The hypothesis to test if the mean weight loss \(\mu_3\) of diet C is more than 5kg higher than the mean weight loss \(\mu_2\) of diet B is formulated as follows:
\[ \begin{aligned} H_0:& \mu_3 - \mu_2 \leq 5 \quad \text{: } \mu_3 \text{ is not more than 5kg higher than } \mu_2 \\ H_1:& \mu_3 - \mu_2 > 5 \quad \text{: } \mu_3 \text{ is more than 5kg higher than } \mu_2 \\ \end{aligned} \]
ght <- glht(m_mu,
# State the hypothesis to be tested (null hypothesis):
linfct = c("DietC - DietB <= 5"))
summary(ght)
##
## Simultaneous Tests for General Linear Hypotheses
##
## Fit: lm(formula = weight_loss ~ Diet - 1, data = diet_df)
##
## Linear Hypotheses:
## Estimate Std.
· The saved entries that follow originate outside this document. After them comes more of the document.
-- ==== Sys2Proof/Machine/Copy.lean ====
section
/-! DEFINITION. The copy unit: lines, transforms, sync lines, fill targets, failures, completion records and arrivals (R101,
R116, R139, R141, R279 to R284, R379 to R381, R401, R451), and what a Turn ring transfer writes (R317, R318). -/

namespace Sys2Proof.Machine

/-! ## Fill targets (R100 to R102, R379) -/

/-- Bytes written into the W or A buffer of a core; buffer addresses wrap at 128 KiB. -/
def Press.put (p : Press) (buf a : Nat) (bs : List Byte) : Press :=
  let m := bs.zipIdx.foldl (fun m e => memPut m ((a + e.2) % 131072) e.1) (if buf = 0 then p.wbuf else p.abuf)
  if buf = 0 then { p with wbuf := m } else { p with abuf := m }

/-- Bytes of the W or A buffer from an address. -/
def Press.bytes (p : Press) (buf a n : Nat) : List Byte :=
  (List.range n).map (fun j => memByte (if buf = 0 then p.wbuf else p.abuf) ((a + j) % 131072))

/-- Bytes that a fill target still takes. -/
def Tile.room (t : Tile) : Nat :=
  match t.state with
  | .empty => t.expect - t.arrived
  | .filling => t.expect - t.arrived
  | _ => 0

/-- n bytes at an offset fit into a fill target: its expected count takes them, and they lie within its extent (R279, R379; log 83). -/
def Tile.takes (t : Tile) (ofs n : Nat) : Bool := decide (n ≤ t.room) && decide (ofs + n ≤ t.extent)

/-- Bytes reach a fill target at an offset of its extent: those up to the expected count and within the extent are written and counted,
and the tile goes to FILLING or READY in the same step (R101, R279, R379). -/
def State.fillTile (s : State) (core tile ofs : Nat) (bs : List Byte) : State :=
  let t := (s.core core).tile tile
  let w := bs.take (min t.room (t.extent - ofs))
  if w.isEmpty then s
  else
    (s.modCore core (fun c => { c with press := c.press.put t.buf (64 * t.base + ofs) w })).modTile core tile (fun t =>
      { t with arrived := t.arrived + w.length,
               state := if t.arrived + w.length = t.expect then .ready else .filling })

/-! ## What a job moves -/

/-- The copy job of a queue, when it is at work: ISSUED, not parked, not failed and not cancelled. -/
def Job.working (j : Job) : Bool := j.state == .issued && !j.parked && j.fault.isNone && !j.cancelled

/-- Row bytes and rows of what a job writes: the records of a PACK are one row, a CRC writes none. -/
def Job.outDims (j : Job) : Nat × Nat :=
  if j.op = .cpyx ∧ fieldN j.desc 292 3 = 0 then (j.buf.length, 1)
  else if j.op = .cpyx ∧ fieldN j.desc 292 3 = 2 then (0, 1)
  else (cpyRowb j.desc, cpyRows j.desc)

/-- The address space of a job (R284, R435). -/
def State.jobAsid (s : State) (j : Job) : Nat := (s.core j.ctx.core).asid

/-- Bytes that a job reads within a page: in the host's memory, once the answer to its READ has come (R335). A page for which a request
is parked parks the read behind it (R394). -/
def State.readSpan (s : State) (j : Job) (copy : Bool) (e : Word × Nat) : Except XErr (List (Byte × Byte)) :=
  let core := j.ctx.core
  let asid := s.jobAsid j
  if s.pageHeld core asid e.1 then .error (.park e.1 (s.levelOf core asid e.1))
  else match s.xlate core asid copy false { read := true, write := false } e.1 e.2 with
    | .error x => .error x
    | .ok p => match s.spaceOf p.1 with
      | .host _ _ => (match j.hostIn.find? (fun h => h.1 == p.1 && h.2.length == e.2) with
        | some h => .ok (h.2.map (fun b => (b, 0)))
        | none => .error (.host p.1 e.2))
      | _ => .ok (s.readPhys p.2 p.1 e.2)

/-- Bytes that a job reads. -/
def State.readJob (s : State) (j : Job) (copy : Bool) (va : Word) (n : Nat) : Except XErr (List (Byte × Byte)) :=
  ((pageSpans va n).mapM (s.readSpan j copy)).map List.flatten

/-- Where the index of row r of a GATH stands (R283). -/
def Job.indexVa (j : Job) (r : Nat) : Word := va48 j.desc 329 + BitVec.ofNat 64 (4 * r)

/-- The source row of row r: r itself, or the index that a GATH reads once for the row (R280, R283). -/
def State.rowIndex (s : State) (j : Job) (r : Nat) : Except XErr Nat :=
  if j.op ≠ .gath then .ok r
  else if j.row.any (fun e => e.1 == r) then .ok ((j.row.map (·.2)).getD 0)
  else (s.readJob j true (j.indexVa r) 4).map (fun b => leNat (b.map (·.1)))

/-- Where row r of the source begins. -/
def State.srcRow (s : State) (j : Job) (r : Nat) : Except XErr Word :=
  (s.rowIndex j r).map (fun i => va48 j.desc 116 + BitVec.ofInt 64 ((i : Int) * cpySstride j.desc))

/-- n bytes of row r of the source from column c on. -/
def State.srcBytes (s : State) (j : Job) (r c n : Nat) : Except XErr (List (Byte × Byte)) :=
  match s.srcRow j r with
  | .error e => .error e
  | .ok a => s.readJob j true (a + BitVec.ofNat 64 c) n

/-- The source of a job from a place on, as parts of its rows: row, column and length of each. -/
def Job.partsFrom (j : Job) (p : Nat) : List (Nat × Nat × Nat) :=
  let rb := cpyRowb j.desc
  (List.range (cpyRows j.desc - p / rb)).map (fun i =>
    if i = 0 then (p / rb, p % rb, rb - p % rb) else (p / rb + i, 0, rb))

/-- The source of a job from a place on, row by row. -/
def State.srcFrom (s : State) (j : Job) (p : Nat) : Except XErr (List (Byte × Byte)) :=
  ((j.partsFrom p).mapM (fun e => s.srcBytes j e.1 e.2.1 e.2.2)).map List.flatten

/-! ## CPYX (R282) -/

/-- Element size in bytes of a CPYX. -/
def Job.xes (j : Job) : Nat := 2 ^ fieldN j.desc 295 2
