/-- Row i of a SOFTMAX drain on one member: its row state, its link's row, and its bytes of every member; the flags of the row
(R277). `vals` are the gang's values, with each member's index. -/
def State.softmaxRow (s : State) (j : Job) (vals : List (Nat × List XVal)) (i : Nat) : State × Byte × List (Nat × Nat × List Byte) :=
  let core := j.ctx.core
  let p := (s.core core).press
  let r := fieldN j.desc 78 12 + i
  let k := ((p.tag (fieldN j.desc 72 6)).rsbase + r) % 4096
  let st := tabGet RowState.zero p.rowst k
  let all := (vals.flatMap (·.2))
  let mold := xf34Num st.mu
  let mnew := maxNan mold (all.map (·.1))
  let alpha : XVal := if mold == .inf true then xc (.fin false 0 0) else expDiff mold mnew
  let prob (v : XVal) : XVal :=
    let e := expDiff v.1 mnew
    let (y, f) := toE8m10 e.1
    (y, v.2 ||| e.2 ||| f)
  let ps := vals.map (fun m => (m.1, m.2.map prob))
  let flat := ps.flatMap (·.2)
  let (sc, f0) := mulX alpha.1 (xf34Num st.sigma)
  let (sum, f1) := flat.foldl (fun (a : XVal) v => let (y, f) := addX .rne a.1 v.1; (y, a.2 ||| f)) (sc, f0)
  let (sig, f2) := toXf34 sum
  let lt := (s.core core).tile (fieldN j.desc 158 6)
  let link := (List.range (min 16 (lt.cols + 1))).map (fun n =>
    let i := lt.centry r n
    let old := tabGet 0 p.cbuf i
    let (q, f) := mulX alpha.1 (centryNum old)
    let (y, g) := toXf34 q
    (i, old, y, f ||| g))
  let s1 := s.modPress core (fun p =>
    { p with rowst := tabSet p.rowst k { mu := xf34Bits mnew, sigma := xf34Bits sig },
             cbuf := link.foldl (fun b e => tabSet b e.1 (centryPut e.2.1 e.2.2.1 e.2.2.2)) p.cbuf })
  let other := link.foldl (fun (b : Byte) e => b ||| (e.2.2.2 &&& 0xEE)) 0
  let bytes := ps.map (fun m => (fieldN j.desc 128 12 + i, 64 * m.1,
    m.2.flatMap (fun v => leBytes 4 (fmtE8M10.encode v.1))))
  (s1, flagsOf flat ||| alpha.2 ||| f1 ||| f2 ||| other, bytes)

/-- The rows of one member, and whether some row exceeds the expected count. -/
def State.softmaxRows (s : State) (j : Job) (vals : Nat → List (Nat × List XVal)) : List Nat → State × Bool
  | [] => (s, false)
  | i :: t =>
    let (s1, fl, bytes) := s.softmaxRow j (vals i) i
    let (s2, bad) := s1.rowsToTile j.ctx.core (fieldN j.desc 122 6) bytes
    let (s3, more) := (s2.orFflags j.ctx.core fl).softmaxRows j vals t
    (s3, bad || more)

/-- A member's rows, with one record when some exceed the expected count (R378). -/
def State.softmaxMember (s : State) (j : Job) (vals : Nat → List (Nat × List XVal)) (rows : Nat) : State :=
  let (s1, bad) := s.softmaxRows j vals (List.range rows)
  if bad then s1.pressRecord j 0x03 else s1

/-- A SOFTMAX drain of a gang, or of one core: every member sees the whole row as it stood before (R277). -/
def State.softmax (s : State) (ms : List Job) : State :=
  let vals (i : Nat) : List (Nat × List XVal) :=
    ms.map (fun m => (if ms.length = 1 then 0 else m.gangIdx, (s.core m.ctx.core).softRow m i))
  ms.foldl (fun t j => t.softmaxMember j vals (fieldN j.desc 90 12 + 1)) s

/-! ## Scans (R278) -/

/-- The parameters of a tag's RECUR stage: decay and gain. -/
def recurOf (t : TagRec) : Num × Num :=
  match t.stages.find? (fun w => fieldN w 0 3 == 5) with
  | some w => (paramF32 w 3, fmtB16.decode (fieldN w 35 16))
  | none => (.fin false 0 0, .fin false 0 0)

/-- n successive products of a start with a factor, each rounded to XF34. -/
def powers (a : Num) : Nat → Num → List Num
  | 0, x => [x]
  | n + 1, x => x :: powers a n (toXf34 (mulX x a).1).1

/-- One channel of a scan: the outputs with their flags, from the carried state. -/
def scanChannel (ps qs : List Num) (x : List Num) (hp : Num) : List XVal :=
  (List.range 32).map (fun n =>
    let w := (List.range 32).map (fun k => if k ≤ n then (toE8m10 (ps.getD (n - k) (.fin false 0 0))).1 else Num.fin false 0 0)
    let (v, f) := pressStep (.fin false 0 0) (x.zip w) 0
    let q := (toXf34 (mulX (qs.getD (n + 1) (.fin false 0 0)) hp).1).1
    let (z, g) := addX .rne v q
    xround z (f ||| g))

/-- MXSCAN: one chunk of 32 steps for each channel (R278). -/
def State.scan (s : State) (j : Job) : State :=
  let core := j.ctx.core
  let tag := fieldN j.desc 110 6
  let c := s.core core
  let t := c.tile tag
  let g := c.press.tag tag
  let (a, b) := recurOf g
  let ps := powers a 31 (toXf34 b).1
  let qs := powers a 32 (.fin false 1 0)
  let crow := fieldN j.desc 116 12
  let one (p : Press) (fl : Byte) (r : Nat) : Press × Byte :=
    let x := c.aRow j r
    let k := (g.rsbase + crow / 2 + r) % 4096
    let hs := scanChannel ps qs (x.map (·.1)) (xf34Num (tabGet RowState.zero p.rowst k).mu)
    let cb := hs.zipIdx.foldl (fun b h =>
      tabSet b (t.centry (crow + 2 * r + h.2 / 16) (h.2 % 16)) (centryPut 0 h.1.1 h.1.2)) p.cbuf
    let last := (hs.getLast?.map (·.1)).getD (.fin false 0 0)
    ({ p with cbuf := cb, rowst := tabSet p.rowst k { (tabGet RowState.zero p.rowst k) with mu := xf34Bits last } },
      fl ||| flagsOf x)
  let (p, fl) := (List.range (fieldN j.desc 98 12 + 1)).foldl (fun (e : Press × Byte) r => one e.1 e.2 r) (c.press, flNone)
  (s.modPress core (fun _ => p.modTag tag (fun g => { g with steps := (g.steps + 1) % 2 ^ 32 }))).orFflags core fl

/-! ## Retirement (R72, R260, R271, R274) -/

/-- The oldest issued Press job of a core; a retired slice works on none (R364). -/
def State.slice (s : State) (core : Nat) : Option Job :=
  if s.pressGone core then none
  else ((s.livePress core).filter (fun j => j.state == .issued)).foldl (fun b j => match b with
    | none => some j
    | some k => if j.order < k.order then some j else some k) none

/-- The clears that stand before an issue order are performed (R271). -/
def State.runClears (s : State) (core order : Nat) : State :=
  ((s.core core).press.clears.filter (fun e => decide (e.1 < order))).foldl (fun t e =>
    t.modPress core (fun p => { (p.clear e.2.1 e.2.2.1 e.2.2.2) with
      clears := p.clears.filter (fun x => decide (order ≤ x.1)) })) s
Error t value Pr(>t)
## DietC - DietB <= 5 3.3357 0.7954 -2.092 0.979
## (Adjusted p values reported -- single-step method)
The p-value from the hypothesis test is greater than 0.05, hence we cannot reject the null hypothesis. We thus conclude that there is not enough evidence to disprove the null hypothesis that the underlying weight loss obtained following Diet C is not more than 5 kg higher than the underlying weight loss obtained following diet B.
Unfortunately the threshold needed to effect a diet change was not met in this instance and the clinicians will possibly need to do more trials or improve their diet formulations.